Thursday, April 3, 2014

Reforming Campaign Finance Reform

The Court's recent McCutcheon decision, brings up something I've been thinking about for a long time: How can we keep money and wealth from influencing lawmakers (the goal of most campaign finance reform) without limiting people's freedom to support whoever they want and to what ever extent they want (the principle the Supreme Court cited in the decision).

Currently campaign finance reform works by limiting funds, increasing disclosure and bribing candidates to forego fundraising. What if there were a way for people to give as much money to a candidate or a group of them without it influencing the officeholder at all?

I think I have a way, and here is how it would work.

Once a person files the paperwork to run for federal office, an account is set up for them at the FEC. There would also be accounts for each political party that fields candidates for federal office or PACs that want to influence them. If you want to give money to a candidate, party or PAC, you create and fund an account at the FEC, and transfer money from that fund to your candidates or causes. Candidate websites would take you to the FEC donation website and there would be no cash collections allowed etc... You can give as much money as you want to anyone you want to, but you will not receive any sort of a receipt, account statement or cancelled check that shows WHO you gave money to.

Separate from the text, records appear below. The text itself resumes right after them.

/-- In READY, with CHAIN set, a CBC CRYPT of two blocks answers a next state with a memory in canonical form. -/
theorem cbc_runs (d : Direction) :
    ∃ t, exec .crypt (ready .cbc d) = .next t ∧ t.mem.wf := by
  have hr : CryptRuns (ready .cbc d) := by cases d <;> decide
  refine ⟨_, (exec_crypt _).trans (cryptWith_of_runs (m := .cbc) hr (cfgMode_cfgWord ..)), ?_⟩
  rw [State.finish_mem, State.withHid_mem]
  exact Memory.wf_writeBytes hr.2.2 _ _

theorem witness_CryptFrame : ∃ t, (ready .cbc .encrypt).mem.wf ∧ exec .crypt (ready .cbc .encrypt) = .next t := by
  obtain ⟨t, h, _⟩ := cbc_runs .encrypt
  exact ⟨t, by decide, h⟩

/-- The premise of the statements about any command that answers a next state. -/
theorem witness_ExecAnswersNext :
    (∃ t, exec (.constructCbc .encrypt) (ivState 16#32) = .next t) ∧ (∃ t, exec .blksize State.reset = .next t) ∧
      (∃ t, exec .crypt State.reset = .next t) ∧ ∃ t, exec .crypt (ready .cbc .decrypt) = .next t :=
  ⟨⟨_, rfl⟩, ⟨_, rfl⟩, ⟨_, rfl⟩, (cbc_runs .decrypt).imp fun _ h => h.1⟩

/-- The premise of the statements about any word that answers a next state: a command, a reserved mode, an illegal word. -/
theorem witness_RunWordAnswersNext :
    (∃ t, runWord 0x11#32 State.reset = .next t) ∧ (∃ t, runWord 0xA1#32 State.reset = .next t) ∧
      ∃ t, runWord 0x0#32 State.reset = .next t := ⟨⟨_, rfl⟩, ⟨_, rfl⟩, ⟨_, rfl⟩⟩

theorem witness_FailureIsAtomic :
    ∃ t, runWord 0x3#32 { ready .cbc .encrypt with arg3 := 17#32 } = .next t ∧ statusCode t.status ≠ 0#4 :=
  ⟨_, rfl, by decide⟩

theorem witness_StickyIsClearedOnlyByReset :
    ∃ t, step { hosted .reset with status := 0x64#32 } = .next t ∧ statusSticky 0x64#32 = 1#1 ∧
      statusSticky t.status ≠ 1#1 := ⟨_, rfl, by decide, by decide⟩

/-- Every clause of the stops of CRYPT has a state: a range one byte too far, an overlap of all but one byte and of one byte, a
device inside, a range one byte outside the platform's window. -/
theorem witness_CryptStopsOnItsRanges :
    (CryptChecksPass (ready .cbc .encrypt) ∧ srcLen (ready .cbc .encrypt) ≠ 0) ∧
      2 ^ 32 < srcAddr { ready .cbc .encrypt with arg2 := 0xFFFFFFE1#32 } + 32 ∧
      2 ^ 32 < dstAddr { ready .cbc .encrypt with arg0 := 0xFFFFFFE1#32 } + 32 ∧
      inexactOverlap 0x2001 0x2000 32 = true ∧ inexactOverlap 0x1FE1 0x2000 32 = true ∧
      (inexactOverlap 0x2020 0x2000 32 = false ∧ touchesDevice deviceMap 0x2000 32 = true) ∧
      (touchesDevice deviceMap 0xFFE1 32 = false ∧ admits deviceMap 0xFFE1 32 .read = false) ∧
      (touchesDevice deviceMap 0x3000 32 = false ∧ admits deviceMap 0x3000 32 .read = true ∧
        touchesDevice deviceMap 0x2000 32 = true) ∧
      (touchesDevice deviceMap 0x3000 32 = false ∧ admits deviceMap 0x3000 32 .read = true ∧
        touchesDevice deviceMap 0xFFE1 32 = false ∧ admits deviceMap 0xFFE1 32 .write = false) := by decide

theorem witness_InPlaceEqualsDisjoint :
    ∃ t, CryptRuns (readyInPlace .cbc .decrypt) ∧ CryptRuns (ready .cbc .decrypt) ∧
      dstAddr (readyInPlace .cbc .decrypt) = srcAddr (readyInPlace .cbc .decrypt) ∧
      disjoint (dstAddr (ready .cbc .decrypt)) (srcAddr (ready .cbc .decrypt)) (srcLen (ready .cbc .decrypt)) = true ∧
      srcBlocks (ready .cbc .decrypt) = srcBlocks (readyInPlace .cbc .decrypt) ∧
      exec .crypt (readyInPlace .cbc .decrypt) = .next t := by
  have hr : CryptRuns (readyInPlace .cbc .decrypt) := by decide
  exact ⟨_, hr, by decide, by decide, by decide, rfl,
    (exec_crypt _).trans (cryptWith_of_runs (m := .cbc) hr (by decide))⟩

theorem witness_ChainHoldsLastCiphertext :
    ∃ t, CryptRuns (ready .cbc .encrypt) ∧ cfgMode (ready .cbc .encrypt).cfg = some .cbc ∧
      blockCount (ready .cbc .encrypt) = 1 + 1 ∧ exec .crypt (ready .cbc .encrypt) = .next t := by
  obtain ⟨t, h, _⟩ := cbc_runs .encrypt
  exact ⟨t, by decide, by decide, by decide, h⟩

/-- The source of the second instance is what the first wrote, in place at `0x3000`. -/
theorem witness_CbcRoundTrip :
    ∃ t u, exec .crypt (ready .cbc .encrypt) = .next t ∧ CryptRuns (ready .cbc .encrypt) ∧ CryptRuns u ∧
      cfgMode u.cfg = some .cbc ∧ cfgDir u.cfg = .decrypt ∧ u.chain = some iv ∧
      srcBlocks u = dstBlocks (ready .cbc .encrypt) t := by
  obtain ⟨t, h, hw⟩ := cbc_runs .encrypt
  have hp : CryptChecksPass { ready .cbc .decrypt with arg2 := 0x3000#32 } := by decide
  have hr : CryptRangesOk { ready .cbc .decrypt with arg2 := 0x3000#32 } := by decide
  exact ⟨t, { ready .cbc .decrypt with arg2 := 0x3000#32, mem := t.mem }, h, by decide, ⟨hp, hr, hw⟩,
    cfgMode_cfgWord .., cfgDir_cfgWord .., rfl, rfl⟩

/-- Two sources that differ in one block, the first and the last, under one CHAIN. -/
theorem witness_Propagation (d : Direction) :
    CryptRuns (ready .cbc d) ∧ CryptRuns { ready .cbc d with mem := twoBlocks c2 c1 } ∧
      CryptRuns { ready .cbc d with mem := twoBlocks aa c2 } ∧ (ready .cbc d).chain = some iv ∧
      blockCount (ready .cbc d) = 2 ∧ srcBlocks (ready .cbc d) = [aa, c1] ∧
      srcBlocks { ready .cbc d with mem := twoBlocks c2 c1 } = [c2, c1] ∧
      srcBlocks { ready .cbc d with mem := twoBlocks aa c2 } = [aa, c2] ∧ aa ≠ c2 ∧ c1 ≠ c2 := by
  cases d <;> decide

theorem witness_SplittingAStream :
    ∃ t, CryptRuns (ready .cbc .encrypt) ∧ 1 + 1 = blockCount (ready .cbc .encrypt) ∧
      exec .crypt (ready .cbc .encrypt) = .next t := by
  obtain ⟨t, h, _⟩ := cbc_runs .encrypt
  exact ⟨t, by decide, by decide, h⟩
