-- ==== Sys2Proof/Machine/Prime.lean ====
section
/-! DEFINITION. The family of the primality test: the sub-blocks primality_test_trial_division and random_prime_candidate_generator, for the commands
GENP and ISPRIME (41_prime_generation.md). -/

namespace Sys2Proof.Machine

/-- The 6k±1 wheel of R77 from index `i`: the index it stops at, and whether no division succeeded. `i * i` is computed exactly. The first
argument bounds the evaluations of the loop's test; 43 are enough for a 16-bit n (70_reset_and_hazards.md R136, log 13). -/
def wheelLoop : Nat → Half → Half → Half × Bool
  | 0, _, i => (i, true)
  | fuel + 1, n, i =>
    if i.toNat * i.toNat ≤ n.toNat then
      if n.toNat % i.toNat = 0 ∨ n.toNat % (i.toNat + 2) = 0 then (i, false)
      else wheelLoop fuel n (i + 6)
    else (i, true)

/-- Steps 1 to 3 of R77, which decide without the wheel: the verdict, or none if the wheel must turn. Step 3 rejects on divisibility by 2 OR by 3
(R78, C2). -/
def quickVerdict (n : Half) : Option Bool :=
  if n.toNat ≤ 1 then some false
  else if n.toNat ≤ 3 then some true
  else if n.toNat % 2 = 0 ∨ n.toNat % 3 = 0 then some false
  else none

/-- `IsPrime16(n)` (R77). -/
def isPrime16 (n : Half) : Bool :=
  match quickVerdict n with
  | some v => v
  | none => (wheelLoop 43 n 5).2

/-- The datapath registers `cand` and `i` after a test of n (10_state.md R26). Where steps 1 to 3 decide, `i` is not written (DESIGN CHOICE, log 16). -/
def testPrime (n : Half) (dp : Datapath) : Datapath :=
  match quickVerdict n with
  | some _ => { dp with cand := n }
  | none => { dp with cand := n, wheel := (wheelLoop 43 n 5).1 }

/-- `GENP_exec` up to its first draw (R80, R81). -/
def genpStart (dp : Datapath) : Outturn :=
  { datapath := dp, action := .draw }

/-- `onWord(GENP, …, w)`: the first prime word is the result; any other word is rejected and a fresh one drawn (R69, R80). -/
def genpOnWord (w : Half) (dp : Datapath) : Outturn :=
  { datapath := testPrime w dp
    action := if isPrime16 w then .complete (.ok (widen w)) else .draw }

/-- `ISPRIME_exec(n)` (R82). -/
def isprimeStart (n : Word) (dp : Datapath) : Outturn :=
  if n > Config.maxHalf then { datapath := dp, action := .complete .domain }
  else
    { datapath := testPrime (lowHalf n) dp
      action := .complete (.ok (if isPrime16 (lowHalf n) then 1 else 0)) }

end Sys2Proof.Machine
end

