-- ==== Sys2Proof/Laws/Step.lean ====
section
/-! SUPPORT. The inversion of a step: everything a turn of each agent can do, said once. -/

namespace Sys2Proof.Machine

/-- What a command in progress does in its turn: nothing, its engine step, or the judgement of a word. -/
inductive CommandMove (s t : State) (rest : List Event) : Prop where
  | stays (h : t = { s with inputs := rest })
  | engine (op : Opcode) (rd : RegIdx) (a b : Word) (hp : s.phase = .busy op rd a b .compute)
      (h : t = perform op rd a b (engineExec op a b s.datapath) { s with inputs := rest })
  | word (w : Half) (op : Opcode) (rd : RegIdx) (a b : Word) (o : Outturn) (hp : s.phase = .busy op rd a b .awaitDraw)
      (ho : onWord op a w s.datapath = some o) (h : t = perform op rd a b o (countWord { s with inputs := rest }))

/-- What a host's write does. -/
inductive WriteMove (s t : State) (a : WriteAccess) (rest : List Event) : Prop where
  | ignored (v : Option Response) (h : t = { s with inputs := rest, resp := v })
  | accepted (hw : a.wellFormed = true) (ht : targetOf a.off = .cmd) (hb : s.busy = false) (i : Instr) (hd : decode a.data = .legal i)
      (h : t = accept i { s with inputs := rest, resp := some .written })
  | illegal (hw : a.wellFormed = true) (ht : targetOf a.off = .cmd) (hb : s.busy = false) (why : Reject) (hd : decode a.data = .illegal why)
      (h : t = acceptIllegal { s with inputs := rest, resp := some .written })
  | discarded (hw : a.wellFormed = true) (ht : targetOf a.off = .cmd ∨ ∃ k, targetOf a.off = .reg k) (hb : s.busy = true)
      (h : t = overrun { s with inputs := rest, resp := some .written })
  | status (hw : a.wellFormed = true) (ht : targetOf a.off = .status) (h : t = writeStatus { s with inputs := rest, resp := some .written } a.data)
  | operand (hw : a.wellFormed = true) (k : RegIdx) (ht : targetOf a.off = .reg k) (hb : s.busy = false)
      (h : t = writeReg { s with inputs := rest, resp := some .written } k a.data)

/-- What a step that answers a next state did. -/
inductive Move (s t : State) : Prop where
  | command (rest : List Event) (hs : CommandTurn s.inputs rest) (h : CommandMove s t rest)
  | read (r : ReadAccess) (rest : List Event) (v : Option Response) (hs : s.inputs = .hostRead r :: rest) (hr : s.resetHeld = false)
      (h : t = { s with inputs := rest, resp := v })
  | write (a : WriteAccess) (rest : List Event) (hs : s.inputs = .hostWrite a :: rest) (hr : s.resetHeld = false) (h : WriteMove s t a rest)
  | reset (rest : List Event) (hs : s.inputs = .reset :: rest) (h : t = resetBlock { s with inputs := rest })
  | hold (rest : List Event) (hs : s.inputs = .holdReset :: rest) (h : t = { resetBlock { s with inputs := rest } with resetHeld := true })
  | release (rest : List Event) (hs : s.inputs = .releaseReset :: rest) (h : t = { s with inputs := rest, resetHeld := false })

/-- The engine's turn, as a move of the command. -/
theorem engineStep_move (s : State) (rest : List Event) : CommandMove s (engineStep { s with inputs := rest }) rest := by
  rcases engineStep_cases { s with inputs := rest } with ⟨op, rd, a, b, h1, h2⟩ | ⟨_, h2⟩
  · exact .engine op rd a b h1 h2
  · exact .stays h2

/-- A host's write, by the register it names. -/
theorem hostWrite_move {s t : State} {a : WriteAccess} {rest : List Event} (h : hostWrite a { s with inputs := rest } = .next t) :
    WriteMove s t a rest := by
  unfold hostWrite at h
  split at h
  · rename_i hw
    cases ht : targetOf a.off with
    | cmd =>
      simp only [ht, writeTarget, writeCmd] at h
      cases hb : s.busy with
      | true =>
        refine .discarded hw (.inl ht) hb ?_
        cases hd : decode a.data with
        | legal i => rw [hd] at h; simp only [exec_busy i (s := { s with inputs := rest, resp := some .written }) hb] at h; cases h; rfl
        | illegal why => rw [hd] at h; simp only [if_pos hb] at h; cases h; rfl
      | false =>
        cases hd : decode a.data with
        | legal i =>
          rw [hd] at h; simp only [exec_idle i (s := { s with inputs := rest, resp := some .written }) hb] at h; cases h
          exact .accepted hw ht hb i hd rfl
        | illegal why => rw [hd] at h; simp only [if_neg (show ¬ s.busy = true by simp [hb])] at h; cases h; exact .illegal hw ht hb why hd rfl
    | status => simp only [ht, writeTarget] at h; cases h; exact .status hw ht rfl
    | drawCnt => simp only [ht, writeTarget] at h; cases h; exact .ignored _ rfl
    | reserved => simp only [ht, writeTarget] at h; cases h; exact .ignored _ rfl
    | reg k =>
      simp only [ht, writeTarget, writeOperand] at h
      cases hb : s.busy with
      | true => simp only [if_pos hb] at h; cases h; exact .discarded hw (.inr ⟨k, ht⟩) hb rfl
      | false => simp only [if_neg (show ¬ s.busy = true by simp [hb])] at h; cases h; exact .operand hw k ht hb rfl
  · cases h; exact .ignored _ rfl

/-- The inversion of a step. -/
theorem step_move {s t : State} (h : step s = .next t) : Move s t := by
  cases hl : s.inputs with
  | nil =>
    have he : engineTurn s.inputs = some [] := by rw [hl]; rfl
    rw [step_engineTurn he] at h
    cases h
    exact .command [] (.inl he) (engineStep_move s [])
  | cons e rest =>
    rw [step_cons hl] at h
    cases e with
    | hostRead r =>
      simp only [takeTurn] at h
      split at h
      · cases h
      · rename_i hr
        simp only [hostRead, busError] at h
        split at h <;> cases h <;> exact .read r rest _ hl (by simpa using hr) rfl
    | hostWrite a =>
      simp only [takeTurn] at h
      split at h
      · cases h
      · rename_i hr
        exact .write a rest hl (by simpa using hr) (hostWrite_move h)
    | engine => cases h; exact .command rest (.inl (by rw [hl]; rfl)) (engineStep_move s rest)
    | deliver w =>
      have hc : CommandTurn s.inputs rest := .inr ⟨w, hl⟩
      simp only [takeTurn, entropyTurn] at h
      split at h
      · split at h
        · rename_i t' ht
          cases h
          obtain ⟨op, rd, a, b, o, h1, h2, h3⟩ := deliverWord_some ht
          exact .command rest hc (.word w op rd a b o h1 h2 h3)
        · cases h
      · cases h; exact .command rest hc (.stays rfl)
    | reset => cases h; exact .reset rest hl rfl
    | holdReset => cases h; exact .hold rest hl rfl
    | releaseReset => cases h; exact .release rest hl rfl

end Sys2Proof.Machine
end

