theorem step_keeps_inv {s t : State} (hi : s.Inv) (h : step s = .next t) : t.Inv := by
  cases step_move h with
  | command rest hs h => exact h.keeps_inv hi
  | read r rest v hs hr h => subst h; exact hi.of_same_control rfl rfl rfl rfl rfl rfl id
  | write a rest hs hr h => exact h.keeps_inv hi hr
  | reset rest hs h => subst h; exact resetBlock_inv { s with inputs := rest } false
  | hold rest hs h => subst h; exact resetBlock_inv _ true
  | release rest hs h => subst h; exact hi.of_same_control rfl rfl rfl rfl rfl rfl (fun h => absurd h Bool.false_ne_true)

/-- Settles O53: `step_keeps_inv`, and R31's four items from the invariants of the next state. -/
theorem invariantsKeptByEveryStep : Obligations.InvariantsKeptByEveryStep := by
  intro s t hi h
  have ht : t.Inv := step_keeps_inv hi h
  refine ⟨ht, ?_, ht.busy_not_done, fun hpend => ?_, statusWord_div_32 t⟩
  · rw [ht.busy_iff, Phase.isBusy_eq_true]
  · rw [ht.busy_iff]
    exact Phase.isBusy_of_isWaiting (ht.pending_iff ▸ hpend)

end Sys2Proof.Machine
end

section
/-! What a command in progress changes (R16, R67, R112), and what changes a register (R16) or CODE (R20). -/

namespace Sys2Proof.Machine

section
variable (op : Opcode) (rd : RegIdx) (a b : Word) (o : Outturn) (s : State)

@[simp] theorem perform_ovr : (perform op rd a b o s).ovr = s.ovr := by
  rcases perform_cases op rd a b o s with ⟨c, -, ht⟩ | ⟨-, ht⟩ <;> simp [ht]

@[simp] theorem perform_inputs : (perform op rd a b o s).inputs = s.inputs := by
  rcases perform_cases op rd a b o s with ⟨c, -, ht⟩ | ⟨-, ht⟩ <;> simp [ht]

@[simp] theorem perform_resp : (perform op rd a b o s).resp = s.resp := by
  rcases perform_cases op rd a b o s with ⟨c, -, ht⟩ | ⟨-, ht⟩ <;> simp [ht]

@[simp] theorem perform_resetHeld : (perform op rd a b o s).resetHeld = s.resetHeld := by
  rcases perform_cases op rd a b o s with ⟨c, -, ht⟩ | ⟨-, ht⟩ <;> simp [ht]

/-- For the registers and CODE, the end of an engine step is a completion from the same register file, or it changes neither. -/
theorem perform_regs_code : ((perform op rd a b o s).regs = s.regs ∧ (perform op rd a b o s).code = s.code) ∨
    ∃ c u, u.regs = s.regs ∧ perform op rd a b o s = complete rd c u := by
  rcases perform_cases op rd a b o s with ⟨c, -, ht⟩ | ⟨-, ht⟩
  · exact .inr ⟨c, { s with datapath := o.datapath }, rfl, ht⟩
  · exact .inl ⟨by rw [ht]; rfl, by rw [ht]; rfl⟩

end

/-- A completion writes no other register than RD. -/
theorem readReg_complete_other (s : State) {rd k : RegIdx} (c : Completion) (hk : k ≠ rd) : readReg (complete rd c s) k = readReg s k := by
  cases c with
  | ok v => exact readReg_writeReg_other s v hk
  | noInverse => rfl
  | domain => rfl

/-- A completion with a code other than OK writes no register (R112). -/
theorem complete_regs_of_code_ne_ok (s : State) (rd : RegIdx) {c : Completion} (hc : c.code ≠ .ok) : (complete rd c s).regs = s.regs := by
  cases c with
  | ok v => exact absurd rfl hc
  | noInverse => rfl
  | domain => rfl

/-! ## The turn of a command in progress -/

/-- A step in the engine's turn, or in that of an offered word, is a move of the command. -/
theorem step_commandMove {s t : State} {rest : List Event} (ht : CommandTurn s.inputs rest) (h : step s = .next t) : CommandMove s t rest := by
  rcases ht with he | ⟨w, hw⟩
  · rw [step_engineTurn he] at h
    cases h
    exact engineStep_move s rest
  · cases step_move h with
    | command rest' hs hm =>
      have hrest : rest' = rest := by
        rw [hw] at hs
        rcases hs with he | ⟨w', he⟩ <;> cases he
        rfl
      exact hrest ▸ hm
    | read r rest' v hs => rw [hw] at hs; cases hs
    | write a rest' hs => rw [hw] at hs; cases hs
    | reset rest' hs => rw [hw] at hs; cases hs
    | hold rest' hs => rw [hw] at hs; cases hs
    | release rest' hs => rw [hw] at hs; cases hs
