-- ==== Sys2Proof/Machine/Flags.lean ====
section
/-! DEFINITION. Every flag computation: the health flags and totals of a camera (spec/02 R40 to R42), the soiling marker
(spec/05 R94, spec/07 R135), the markers of a tile (spec/05 R98 to R100) and the sets carried in messages. -/

namespace Sys2Proof.Machine

/-- A total of a camera record rises by 1 (R24). What follows 4294967295 is not stated: a free value (log 11). -/
def bumpTotal (which : CameraTotal) (c : Cam) (elapsed : Nat) (n : Word32) : Word32 :=
  if n = 0xFFFFFFFF#32 then Config.totalPastRange which c.val elapsed else n + 1

/-- The health part of a damaged frame (R40, R41): damage kind, damaged counts, DEGRADED set at 8 in a row. -/
def CameraRecord.damaged (r : CameraRecord) (c : Cam) (elapsed : Nat) (kind : DamageKind) : CameraRecord :=
  { r with
    receive := .waitStart, lastDamage := some kind,
    damagedTotal := bumpTotal .damaged c elapsed r.damagedTotal,
    damagedRun := saturate 255 r.damagedRun, goodRun := 0,
    degraded := r.degraded || decide (8 ≤ saturate 255 r.damagedRun) }

/-- The health part of a good frame (R39, R41): published counts, DEGRADED cleared at 4 in a row. -/
def CameraRecord.good (r : CameraRecord) (c : Cam) (elapsed : Nat) (sequence : Word32) : CameraRecord :=
  { r with
    receive := .waitStart, lastPublished := some sequence,
    publishedTotal := bumpTotal .published c elapsed r.publishedTotal,
    goodRun := saturate 255 r.goodRun, damagedRun := 0,
    degraded := r.degraded && !decide (4 ≤ saturate 255 r.goodRun) }

/-- The health part of a skipped frame (R37, R42): skipped counts, STARVED set at 3 in a row. -/
def CameraRecord.skipped (r : CameraRecord) (c : Cam) (elapsed : Nat) : CameraRecord :=
  { r with
    receive := .waitStart, skippedTotal := bumpTotal .skipped c elapsed r.skippedTotal,
    skipRun := saturate 255 r.skipRun, starved := r.starved || decide (3 ≤ saturate 255 r.skipRun) }

/-- The health part of a frame given a slot (R37, R42): STARVED cleared. -/
def CameraRecord.slotGiven (r : CameraRecord) : CameraRecord :=
  { r with receive := .receiving, nextLine := 0, skipRun := 0, starved := false }

/-- A CAMERA_STATE raise with cause HEALTH for each change of DEGRADED or STARVED (R41, R42). -/
def healthCauses (before after : CameraRecord) : List CameraCause :=
  (if before.degraded != after.degraded then [.health] else [])
    ++ (if before.starved != after.starved then [.health] else [])

/-- Whether the camera record's heater present is yes (R24): 01h, as R191 codes yes (log 17). -/
def CameraRecord.hasHeater (r : CameraRecord) : Bool := r.heaterPresent == 1

/-- A camera has the soiling marker while its state is SOILED, or VERIFY with was soiled set (R94, R135). -/
def soilMarker (state : SoilState) (wasSoiled : Bool) : Bool :=
  match state with
  | .soiled => true
  | .verify => wasSoiled
  | _ => false

/-- The soiling marker of a record. -/
def SoilRecord.marker (r : SoilRecord) : Bool := soilMarker r.state r.wasSoiled

/-- No marker. -/
def Markers.none : Markers := ⟨false, false, false, false, false, false, false, false, false⟩

/-- The split marker of an entry's class and deciding state (R113). -/
def splitMarkers (a : Option Attention) : Markers :=
  match a with
  | .none => { Markers.none with closed := true }
  | some ⟨.one, _⟩ => { Markers.none with obstruction := true }
  | some ⟨.two, .fault⟩ => { Markers.none with fault := true }
  | some _ => Markers.none

/-- A set carried as one bit per member, the first member in the least significant bit (R191). -/
def setBits (members : List Bool) : Nat := members.foldr (fun b n => b.toNat + 2 * n) 0

/-- The markers as a set, in the order of R98. -/
def Markers.bits (m : Markers) : Nat :=
  setBits [m.obstruction, m.fault, m.closed, m.soiled, m.frozen, m.alternate, m.noPicture, m.overflow, m.unconfigured]

/-- FROZEN: the slot is older than the freeze limit at the output frame start (R100). -/
def isFrozen (now captured : Time) (limit : Nat) : Bool := decide (limit < timeSince now captured)

end Sys2Proof.Machine
end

Periodically, the FEC will send checks to candidates with a certain percentage of the donated money (perhaps randomly selected within a narrow band, or perhaps using smoothing) to disguise large donations and prevent donors from trying to time them as proof of donations. "Hey did you see that big bump this week? That was me."

A donor can even ask for a refund, and if the candidate still has the money in their account, it will come back to them.

At some point in time after the race is over, or perhaps after the candidate is no longer in office or is no longer seeking office, the FEC will release a list of all the people who donated to that candidate/campaign and how much they gave  (and how much they asked to be refunded). For donations to parties or PACs, disclosure will come a certain number of years after the person closes their account (and is this no longer actively trying to influence elections).  For business donations to parties and PACs it would have to be a certain number of years after the campaign, and it would have to be many years - like 20.

The whole point is to keep candidates from knowing who is giving them money, and how much they are giving them. If they don't know, it can't influence them. Certainly people will TELL candidates they just gave them some money, and where there is trust based on shared beliefs, the candidate will likely believe them. Candidates getting money from like-minded donors is not the problem. The problem is candidates getting money from donors who want something the candidate would otherwise not support. But even then, the candidate can never really know if a person gave them money until it is too late to do anything about it.

This will mean no more dinners for big donors, or trips to the White House for bundlers and such because no one will know who the big donors are. And that's a good thing. It should also result in less money going in (since many donors will lose interest without the hope of currying favor)

This should reduce the quid-pro-quo element of campaign fundraising. It should allow for people to give all they want to give. It would create more privacy in the short run, but more disclosure in the long run.